Özerk Yönetim'den çözüm için deklarasyon

Kuzey ve Doğu Suriye Özerk Yönetimi, "Suriye devlet yönetimi ve tüm kesimlere ortak çözüm oluşturma çağrısı yapıyoruz" dedi, Türk devletinin işgal saldırıları ve çetelerle ilişkisine dikkat çekti.

Kuzey ve Doğu Suriye Özerk Yönetimi, konuya ilişkin Reqa’daki Özerk Yönetim Yürütme Meclisi binası önünde basın açıklaması yaptı.


Özerk Yönetim Eş Başkanı Hamid El Mihbaş’ın okuduğu açıklamada şunlar kaydedildi:


"Suriye’de 2011 yılında başlayan siyasi kriz, geride bıraktığımız yıllar içinde bir çözüme kavuşmamış ve 12. yılında devam etmektedir. 2023 yılı içerisinde barışçıl ve demokratik çözüm yönünde gelişmeler yaratmak amacıyla, Suriye genelinde yaşayan tüm halklara, etnik ve inanç topluluklara karşı taşıdığımız sorumluluk gereği, örgütlü demokratik toplulukların oluşturduğu Kuzey ve Doğu Suriye Demokratik Özerk Yönetimi olarak bu deklarasyonu ve çağrıyı yayınlıyoruz.


Siyasi ve toplumsal kriz yıllarında yüz binlerce insanımız hayatını kaybetti. Efrîn, Serêkaniyê, İdlip, Ezaz, Bab, Cerablus, Girê Spî ve Suriye’nin başka alanlarından milyonlarca insanımız ülke içinde ve ülke dışına göç etmek zorunda kaldı. Milyonlarca insanımız göç ettiği yerlerde insanlık dışı muameleyle karşı karşıya kalmaktadır. Türkiye’de gerçekleşen depremden en fazla zarar gören bir kesim de Suriye’den giden mülteciler olmuştur. AKP-MHP yönetimindeki Türkiye’de deprem sırasında Suriyeli mültecilere her türlü saldırı, hakaret ve işkence yapılmıştır. Bugün Suriye’nin tamamında ciddi anlamda açlık, yoksulluk, işsizlik, güvenlik ve sağlık sorunları yaşanmaktadır. Son yaşanan deprem felaketiyle birlikte bu sorunlar daha da derinleşmiştir. Her etnik ve inanç topluluğundan halklarımız bu durumu hak etmiyor ve bir an önce barış ve istikrarın sağlanacağı bir çözüm beklemektedir.

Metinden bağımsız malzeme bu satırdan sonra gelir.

/-! ### Timers and keys -/

/-- 46_timer_key.md section 2, `FX07`, `FX15`, `FX18`: the timer instructions, their encodings, and their timer after the
tick of the same step (one tick a step is the spec's decision D20). -/
def Obligations.TimerAccessReadsAndSets : Prop :=
  ∀ (s : State) (x : Reg),
    (decode (0xF#4 ++ nibbleOf x ++ 0x07#8) = .ok (.ldVxDt x) ∧ WritesReg (.ldVxDt x) s x s.dt.toNat) ∧
    (decode (0xF#4 ++ nibbleOf x ++ 0x15#8) = .ok (.ldDtVx x) ∧
      Completes (.ldDtVx x) s fun t => t.dt = s.getV x ∧ (tick t).dt.toNat = (s.getV x).toNat - 1 ∧ AdvancesBy 2 s t ∧
        OnlyChanges [.dt, .pc] s t) ∧
    (decode (0xF#4 ++ nibbleOf x ++ 0x18#8) = .ok (.ldStVx x) ∧
      Completes (.ldStVx x) s fun t => t.st = s.getV x ∧ (tick t).st.toNat = (s.getV x).toNat - 1 ∧
        (tickSound t = true ↔ (s.getV x).toNat = 1) ∧ AdvancesBy 2 s t ∧ OnlyChanges [.st, .pc] s t)

/-- 46_timer_key.md section 2, `FX0A`: with some key pressed the highest pressed index is recorded and `PC` advances; with none the
execute phase writes nothing, `PC` included, and the status is `Blocked` (the names of the statuses are the spec's decision
D22). -/
def Obligations.KeyWaitTakesHighestKeyOrBlocks : Prop :=
  ∀ (s : State) (x : Reg),
    decode (0xF#4 ++ nibbleOf x ++ 0x0A#8) = .ok (.ldVxK x) ∧
    (∀ k : Reg, s.keyAt k = true → (∀ l, s.keyAt l = true → l ≤ k) →
      WritesReg (.ldVxK x) s x k.val ∧ executeStatus (.ldVxK x) s = .advanced) ∧
    ((∀ k, s.keyAt k = false) → exec (.ldVxK x) s = .next s ∧ executeStatus (.ldVxK x) s = .blocked)

/-! ### The host's operations -/

/-- 40_step_cycle.md section 5, `SetKey`: the named key and nothing else; an index above 15 changes nothing (the spec's
decision D19). -/
def Obligations.SetKeyWritesOneKey : Prop :=
  ∀ (s : State) (k : Nat) (p : Bool),
    (∀ l : Reg, (setKey s k p).keyAt l = if l.val = k then p else s.keyAt l) ∧
    (16 ≤ k → setKey s k p = s) ∧ OnlyChanges [.key] s (setKey s k p)

/-- 40_step_cycle.md section 5, `ReadDisplay` and `PollAndClearRedraw`: the snapshot has every cell and changes nothing
(its layout by row and column is the spec's decision D27); the poll returns the flag and clears it, so that a second poll
returns false. -/
def Obligations.PollClearsRedrawAndSnapshotIsWhole : Prop :=
  ∀ s : State,
    (∀ r c (hr : r < 32) (hc : c < 64), ((readDisplay s)[r])[c] = s.cell r c) ∧
    applyMove .readDisplay s = .next s ∧
    (pollAndClearRedraw s).1 = s.redraw ∧ (pollAndClearRedraw s).2.redraw = false ∧
    (pollAndClearRedraw (pollAndClearRedraw s).2).1 = false ∧ OnlyChanges [.redraw] s (pollAndClearRedraw s).2

/-- 40_step_cycle.md section 5, `LoadProgram`: exactly `RAM_SIZE - 512` bytes are the most; they are copied to
`0x200` upwards and nothing else changes; a longer program is refused and writes nothing (the spec's decision D19). -/
def Obligations.LoadProgramCopiesOrRefuses : Prop :=
  ∀ (s : State) (bytes : List Byte),
    (bytes.length ≤ s.config.ramSize - 512 →
      (loadProgram s bytes).1 = .success ∧
      (∀ k (h : k < bytes.length), (loadProgram s bytes).2.byteAt (0x200 + k) = bytes[k]) ∧
      BytesSameOutside 0x200 bytes.length s (loadProgram s bytes).2 ∧
      OnlyChanges [.memory] s (loadProgram s bytes).2) ∧
    (s.config.ramSize - 512 < bytes.length → loadProgram s bytes = (.sizeViolation, s))

/-! ### The end of a run -/

/-- The end of a run (40_step_cycle.md section 6): the self-jump is the word of `1NNN` at its own address with no fault
latched; there every step ends `Advanced` and only ticks; and a run that has ended, in the self-jump or in a latched fault,
stays ended through any number of steps that change nothing but the timers. The predicate is the MODEL'S CHOICE (log entry
24), which the spec asks for; the freeze is the spec's decision D6. -/
def Obligations.EndedRunChangesOnlyTimers : Prop :=
  ∀ (s : State) (a : Addr),
    (s.spinsAt a = true ↔ s.fault = none ∧ s.pc.toNat = a.toNat ∧ fetch s = .ok (encode (.jp a))) ∧
    (s.runEnded a = true ↔ s.fault ≠ none ∨ s.spinsAt a = true) ∧
    (s.spinsAt a = true → step s = .next (tick s) ∧ (stepOutput s).status = .advanced) ∧
    (s.runEnded a = true → ∀ n, ∃ t, core.run n s = .next t ∧ t.runEnded a = true ∧ OnlyChanges [.dt, .st] s t)
end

Mevcut yaşananlar karşısında Suriye’nin bir an önce barışçıl ve demokratik bir geleceğe kavuşması için tüm sorumlu siyasi güçlerin diyalog, tartışma ve uzlaşmaya dayalı ortak çözüm yaratmak amacıyla adım atması gerekmektedir.   Kuzey ve Doğu Suriye Demokratik Özerk Yönetimi olarak halklara karşı duyduğumuz sorumluluk gereği adım atmak kararlılığımızı bir kez daha belirtiyoruz.


Suriye sorunun çözümü kapsamında bugüne kadar ortaya konan ulusal ve uluslararası (Cenevre, Astana süreci vb.) çabalar günümüz itibariyle sonuç üretmiş değildir. Bunun temel nedeni, Suriye sorununun doğru tahlil edilmemesi, barışçıl ve demokratik bir çözüm programı ortaya konulmaması, Suriye’de yaşayan tüm dinamiklerin sürece dahil edilmemesi ve çözümünün dışarıda aranmasıdır. Öte yandan Suriye’de siyasi çözümde önemli rol oynaması gereken Suriye devletinin de mevcut sorunları çözecek ve krizi aşacak bir politika ve tutum içinde olmaması da çözümsüzlüğün sürmesine yol açmaktadır. Bu açıdan Suriye’nin sorunlarının çözümü içerde aranması, Suriye devletinin de sorumlu yaklaşarak sorunlarının çözümünü sağlayacak bir politika ve tutum içine girmesi gerekmektedir.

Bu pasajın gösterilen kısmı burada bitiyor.